My objective was to keep it simple, keep it loose, and really shoot for the “less is more” approach. Sometimes it takes me several pages to loosen up and shake the tight-ass scrawls, and this was to be the case today as well. In fact, the sketch above was my last of the morning. After having drawn the same guys several times, I finally got to the point that I “knew” my subject and could design the sketch. I really like how the black and white turned out, and I’m especially pleased to have remembered to get a good image of it before adding loose patches of watercolor wash. In almost every way, the color is there to create a more holistic image: there’s a bit of “push/pull” taking place in the interaction between cools and warms, and the placement of color and value helps to direct the eye in a circular motion, reinforcing what was begun with the linear composition.
Really. Is there anything more joyful sounding than the plucking of a banjo? And is there any musical instrument that can go from such joy to such intense melancholy in but the briefest of moments?
From my park bench seat, my view took in outside dining, architecture and a variety of architectural details, people shopping, performers performing, and sellers selling.

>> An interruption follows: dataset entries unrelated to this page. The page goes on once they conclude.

-- ==== Sys2Proof/Laws/KeepPorterBase.lean ====
section
/-! SUPPORT. The functions of Machine/PorterBase.lean keep the queue, what has been sent, and the invariant. -/

namespace Sys2Proof.Machine

theorem State.setPchan_keeps {z₀ s : State} (b : ℕ) (ch : ℕ) (c : PChan) (hz : Keeps z₀ s) :
    Keeps z₀ (State.setPchan s b ch c) := by
  unfold State.setPchan
  repeat' (first
    | with_reducible assumption
    | split
    | intro _ _ _
    | intro _ _
    | intro _
    | with_reducible refine Keeps.of2 (by with_reducible assumption) ?_
    | with_reducible refine Keeps.of1 (by with_reducible assumption) ?_
    | with_reducible refine Keeps.of3 (by with_reducible assumption) ?_
    | with_reducible refine Keeps.of4 (by with_reducible assumption) ?_
    | with_reducible apply Keeps.upto
    | with_reducible apply Keeps.foldl
    | with_reducible apply Keeps.foldl_snd_snd
    | with_reducible apply Keeps.foldl_snd
    | with_reducible apply Keeps.foldl_trd
    | with_reducible apply Keeps.foldl_fst_fst
    | with_reducible apply Keeps.foldl_fst
    | with_reducible apply Keeps.foldl_mid
    | dsimp only
    | (with_reducible apply Keeps.mk_other; with_reducible assumption)
    | (refine Keeps.mk_tables ?_ (by simp +contextual [State.tablesWf, swf_sput, swf_drop]); with_reducible assumption))

theorem State.applyHeld_keeps {z₀ s : State} (b : ℕ) (ch : ℕ) (hz : Keeps z₀ s) :
    Keeps z₀ (State.applyHeld s b ch) := by
  unfold State.applyHeld
  repeat' (first
    | with_reducible assumption
    | with_reducible apply State.wf_keeps
    | split
    | intro _ _ _
    | intro _ _
    | intro _
    | with_reducible refine Keeps.of2 (by with_reducible assumption) ?_
    | with_reducible refine Keeps.of1 (by with_reducible assumption) ?_
    | with_reducible refine Keeps.of3 (by with_reducible assumption) ?_
    | with_reducible refine Keeps.of4 (by with_reducible assumption) ?_
    | with_reducible apply Keeps.upto
    | with_reducible apply Keeps.foldl
    | with_reducible apply Keeps.foldl_snd_snd
    | with_reducible apply Keeps.foldl_snd
    | with_reducible apply Keeps.foldl_trd
    | with_reducible apply Keeps.foldl_fst_fst
    | with_reducible apply Keeps.foldl_fst
    | with_reducible apply Keeps.foldl_mid
    | dsimp only)

theorem State.setPtCur_keeps {z₀ s : State} (b : ℕ) (ch : ℕ) (a : ℕ) (hz : Keeps z₀ s) :
    Keeps z₀ (State.setPtCur s b ch a) := by
  unfold State.setPtCur
  repeat' (first
    | with_reducible assumption
    | with_reducible apply State.wf_keeps)

theorem State.applyRing_keeps {z₀ s : State} (b : ℕ) (ch : ℕ) (hz : Keeps z₀ s) :
    Keeps z₀ (State.applyRing s b ch) := by
  unfold State.applyRing
  repeat' (first
    | with_reducible assumption
    | with_reducible apply State.wf_keeps
    | with_reducible apply State.setPchan_keeps
    | with_reducible apply State.applyHeld_keeps
    | with_reducible apply State.setPtCur_keeps
    | with_reducible apply State.wb_keeps)

theorem State.ringRequest_keeps {z₀ s : State} (b : ℕ) (ch : ℕ) (hz : Keeps z₀ s) :
    Keeps z₀ (State.ringRequest s b ch) := by
  unfold State.ringRequest
  repeat' (first
    | with_reducible assumption
    | with_reducible apply State.applyRing_keeps
    | with_reducible apply State.wb_keeps
    | split)

theorem State.ptBaseWrite_keeps {z₀ s : State} (b : ℕ) (ch : ℕ) (v : ℕ) (hz : Keeps z₀ s) :
    Keeps z₀ (State.ptBaseWrite s b ch v) := by
  unfold State.ptBaseWrite
  repeat' (first
    | with_reducible assumption
    | with_reducible apply State.ringRequest_keeps
    | with_reducible apply State.wf_keeps)

theorem State.ptLenWrite_keeps {z₀ s : State} (b : ℕ) (ch : ℕ) (v : ℕ) (hz : Keeps z₀ s) :
    Keeps z₀ (State.ptLenWrite s b ch v) := by
  unfold State.ptLenWrite
  repeat' (first
    | with_reducible assumption
    | with_reducible apply State.raise_keeps
    | with_reducible apply State.ringRequest_keeps
    | with_reducible apply State.wf_keeps
    | split)

theorem State.ptTailWrite_keeps {z₀ s : State} (b : ℕ) (ch : ℕ) (v : ℕ) (hz : Keeps z₀ s) :
    Keeps z₀ (State.ptTailWrite s b ch v) := by
  unfold State.ptTailWrite
  repeat' (first
    | with_reducible assumption
    | with_reducible apply State.raise_keeps
    | with_reducible apply State.wb_keeps
    | with_reducible apply State.wf_keeps
    | with_reducible apply State.applyRing_keeps
    | split
    | intro _ _ _
    | intro _ _
    | intro _
    | with_reducible refine Keeps.of2 (by with_reducible assumption) ?_
    | with_reducible refine Keeps.of1 (by with_reducible assumption) ?_
    | with_reducible refine Keeps.of3 (by with_reducible assumption) ?_
    | with_reducible refine Keeps.of4 (by with_reducible assumption) ?_
    | with_reducible apply Keeps.upto
    | with_reducible apply Keeps.foldl
    | with_reducible apply Keeps.foldl_snd_snd
    | with_reducible apply Keeps.foldl_snd
    | with_reducible apply Keeps.foldl_trd
    | with_reducible apply Keeps.foldl_fst_fst
    | with_reducible apply Keeps.foldl_fst
    | with_reducible apply Keeps.foldl_mid
    | dsimp only
    | (with_reducible apply Keeps.mk_other
       first
       | with_reducible assumption
       | with_reducible apply State.raise_keeps
       | with_reducible apply State.wb_keeps
       | with_reducible apply State.wf_keeps
       | with_reducible apply State.applyRing_keeps
       | split
       | intro _ _ _
       | intro _ _
       | intro _
       | with_reducible refine Keeps.of2 (by with_reducible assumption) ?_
       | with_reducible refine Keeps.of1 (by with_reducible assumption) ?_
       | with_reducible refine Keeps.of3 (by with_reducible assumption) ?_
       | with_reducible refine Keeps.of4 (by with_reducible assumption) ?_
       | with_reducible apply Keeps.upto
       | with_reducible apply Keeps.foldl
       | with_reducible apply Keeps.foldl_snd_snd
       | with_reducible apply Keeps.foldl_snd
       | with_reducible apply Keeps.foldl_trd
       | with_reducible apply Keeps.foldl_fst_fst
       | with_reducible apply Keeps.foldl_fst
       | with_reducible apply Keeps.foldl_mid
       | dsimp only)
    | (refine Keeps.mk_tables ?_ (by simp +contextual [State.tablesWf, swf_sput, swf_drop, swf])
       first
       | with_reducible assumption
       | with_reducible apply State.raise_keeps
       | with_reducible apply State.wb_keeps
       | with_reducible apply State.wf_keeps
       | with_reducible apply State.applyRing_keeps
       | split
       | intro _ _ _
       | intro _ _
       | intro _
       | with_reducible refine Keeps.of2 (by with_reducible assumption) ?_
       | with_reducible refine Keeps.of1 (by with_reducible assumption) ?_
       | with_reducible refine Keeps.of3 (by with_reducible assumption) ?_
       | with_reducible refine Keeps.of4 (by with_reducible assumption) ?_
       | with_reducible apply Keeps.upto
       | with_reducible apply Keeps.foldl
       | with_reducible apply Keeps.foldl_snd_snd
       | with_reducible apply Keeps.foldl_snd
       | with_reducible apply Keeps.foldl_trd
       | with_reducible apply Keeps.foldl_fst_fst
       | with_reducible apply Keeps.foldl_fst
       | with_reducible apply Keeps.foldl_mid
       | dsimp only))

theorem State.advanceHead_keeps {z₀ s : State} (b : ℕ) (ch : ℕ) (hz : Keeps z₀ s) :
    Keeps z₀ (State.advanceHead s b ch) := by
  unfold State.advanceHead
  repeat' (first
    | with_reducible assumption
    | with_reducible apply State.setPtCur_keeps
    | with_reducible apply State.wb_keeps
    | with_reducible apply State.wf_keeps
    | with_reducible apply State.applyRing_keeps
    | with_reducible apply State.applyHeld_keeps
    | split
    | intro _ _ _
    | intro _ _
    | intro _
    | with_reducible refine Keeps.of2 (by with_reducible assumption) ?_
    | with_reducible refine Keeps.of1 (by with_reducible assumption) ?_
    | with_reducible refine Keeps.of3 (by with_reducible assumption) ?_
    | with_reducible refine Keeps.of4 (by with_reducible assumption) ?_
    | with_reducible apply Keeps.upto
    | with_reducible apply Keeps.foldl
    | with_reducible apply Keeps.foldl_snd_snd
    | with_reducible apply Keeps.foldl_snd
    | with_reducible apply Keeps.foldl_trd
    | with_reducible apply Keeps.foldl_fst_fst
    | with_reducible apply Keeps.foldl_fst
    | with_reducible apply Keeps.foldl_mid
    | dsimp only)

theorem State.ptCtlWrite_keeps {z₀ s : State} (b : ℕ) (ch : ℕ) (v : ℕ) (hz : Keeps z₀ s) :
    Keeps z₀ (State.ptCtlWrite s b ch v) := by
  unfold State.ptCtlWrite
  repeat' (first
    | with_reducible assumption
    | with_reducible apply State.wf_keeps
    | with_reducible apply State.wb_keeps
    | with_reducible apply State.raiseA2_keeps
    | with_reducible apply State.setPchan_keeps
    | with_reducible apply State.advanceHead_keeps
    | split
    | intro _ _ _
    | intro _ _
    | intro _
    | with_reducible refine Keeps.of2 (by with_reducible assumption) ?_
    | with_reducible refine Keeps.of1 (by with_reducible assumption) ?_
    | with_reducible refine Keeps.of3 (by with_reducible assumption) ?_
    | with_reducible refine Keeps.of4 (by with_reducible assumption) ?_
    | with_reducible apply Keeps.upto
    | with_reducible apply Keeps.foldl
    | with_reducible apply Keeps.foldl_snd_snd
    | with_reducible apply Keeps.foldl_snd
    | with_reducible apply Keeps.foldl_trd
    | with_reducible apply Keeps.foldl_fst_fst
    | with_reducible apply Keeps.foldl_fst
    | with_reducible apply Keeps.foldl_mid
    | dsimp only
    | (with_reducible apply Keeps.mk_other
       first
       | with_reducible assumption
       | with_reducible apply State.wf_keeps
       | with_reducible apply State.wb_keeps
       | with_reducible apply State.raiseA2_keeps
       | with_reducible apply State.setPchan_keeps
       | with_reducible apply State.advanceHead_keeps
       | split
       | intro _ _ _
       | intro _ _
       | intro _
       | with_reducible refine Keeps.of2 (by with_reducible assumption) ?_
       | with_reducible refine Keeps.of1 (by with_reducible assumption) ?_
       | with_reducible refine Keeps.of3 (by with_reducible assumption) ?_
       | with_reducible refine Keeps.of4 (by with_reducible assumption) ?_
       | with_reducible apply Keeps.upto
       | with_reducible apply Keeps.foldl
       | with_reducible apply Keeps.foldl_snd_snd
       | with_reducible apply Keeps.foldl_snd
       | with_reducible apply Keeps.foldl_trd
       | with_reducible apply Keeps.foldl_fst_fst
       | with_reducible apply Keeps.foldl_fst
       | with_reducible apply Keeps.foldl_mid
       | dsimp only)
    | (refine Keeps.mk_tables ?_ (by simp +contextual [State.tablesWf, swf_sput, swf_drop, swf])
       first
       | with_reducible assumption
       | with_reducible apply State.wf_keeps
       | with_reducible apply State.wb_keeps
       | with_reducible apply State.raiseA2_keeps
       | with_reducible apply State.setPchan_keeps
       | with_reducible apply State.advanceHead_keeps
       | split
       | intro _ _ _
       | intro _ _
       | intro _
       | with_reducible refine Keeps.of2 (by with_reducible assumption) ?_
       | with_reducible refine Keeps.of1 (by with_reducible assumption) ?_
       | with_reducible refine Keeps.of3 (by with_reducible assumption) ?_
       | with_reducible refine Keeps.of4 (by with_reducible assumption) ?_
       | with_reducible apply Keeps.upto
       | with_reducible apply Keeps.foldl
       | with_reducible apply Keeps.foldl_snd_snd
       | with_reducible apply Keeps.foldl_snd
       | with_reducible apply Keeps.foldl_trd
       | with_reducible apply Keeps.foldl_fst_fst
       | with_reducible apply Keeps.foldl_fst
       | with_reducible apply Keeps.foldl_mid
       | dsimp only))

theorem State.ptError_keeps {z₀ s : State} (b : ℕ) (ch : ℕ) (daddr : ℕ) (st : ℕ) (fail : ℕ) (hz : Keeps z₀ s) :
    Keeps z₀ (State.ptError s b ch daddr st fail) := by
  unfold State.ptError
  repeat' (first
    | with_reducible assumption
    | with_reducible apply State.raise_keeps
    | with_reducible apply State.wb_keeps
    | with_reducible apply State.wf_keeps
    | split
    | intro _ _ _
    | intro _ _
    | intro _
    | with_reducible refine Keeps.of2 (by with_reducible assumption) ?_
    | with_reducible refine Keeps.of1 (by with_reducible assumption) ?_
    | with_reducible refine Keeps.of3 (by with_reducible assumption) ?_
    | with_reducible refine Keeps.of4 (by with_reducible assumption) ?_
    | with_reducible apply Keeps.upto
    | with_reducible apply Keeps.foldl
    | with_reducible apply Keeps.foldl_snd_snd
    | with_reducible apply Keeps.foldl_snd
    | with_reducible apply Keeps.foldl_trd
    | with_reducible apply Keeps.foldl_fst_fst
    | with_reducible apply Keeps.foldl_fst
    | with_reducible apply Keeps.foldl_mid
    | dsimp only)

theorem State.setRun_keeps {z₀ s : State} (b : ℕ) (ch : ℕ) (on : Bool) (hz : Keeps z₀ s) :
    Keeps z₀ (State.setRun s b ch on) := by
  unfold State.setRun
  repeat' (first
    | with_reducible assumption
    | with_reducible apply State.wf_keeps
    | with_reducible apply State.wb_keeps)

theorem State.release_keeps {z₀ s : State} (b : ℕ) (ch : ℕ) (hz : Keeps z₀ s) :
    Keeps z₀ (State.release s b ch) := by
  unfold State.release
  repeat' (first
    | with_reducible assumption
    | with_reducible apply State.wf_keeps
    | with_reducible apply State.draw_keeps
    | with_reducible apply State.raise_keeps
    | with_reducible apply State.incSat_keeps
    | split
    | intro _ _ _
    | intro _ _
    | intro _
    | with_reducible refine Keeps.of2 (by with_reducible assumption) ?_
    | with_reducible refine Keeps.of1 (by with_reducible assumption) ?_
    | with_reducible refine Keeps.of3 (by with_reducible assumption) ?_
    | with_reducible refine Keeps.of4 (by with_reducible assumption) ?_
    | with_reducible apply Keeps.upto
    | with_reducible apply Keeps.foldl
    | with_reducible apply Keeps.foldl_snd_snd
    | with_reducible apply Keeps.foldl_snd
    | with_reducible apply Keeps.foldl_trd
    | with_reducible apply Keeps.foldl_fst_fst
    | with_reducible apply Keeps.foldl_fst
    | with_reducible apply Keeps.foldl_mid
    | dsimp only)

end Sys2Proof.Machine
end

In keeping with the idea of simplicity, I began this outdoor dining sketch by focusing on the silhouette “line” of people and objects that cuts through the bottom center horizon. Notice that it’s (mostly) a single, uninterrupted line. This is a great architectural exercise that I find works to tease out the most important elements of a skyline, or even a landscape. Turns out that it works well for people too – at least in this case. I really love it when a sketch gets distilled down into the barest minimum of essential elements, and for that reason alone I find myself incredibly happy with where this one wound up – not to mention the enjoyment of the process/path I took to get there. Once the sketch began, the rest was intuitive. It’s at such times, when using the pen is like riding a bicycle, that I’m often at my most content.
(Drawn on location in the Kansas City, Missouri City Market using an Omni-Ball Deluxe and watercolor wash on Strathmore Aquarius II paper.)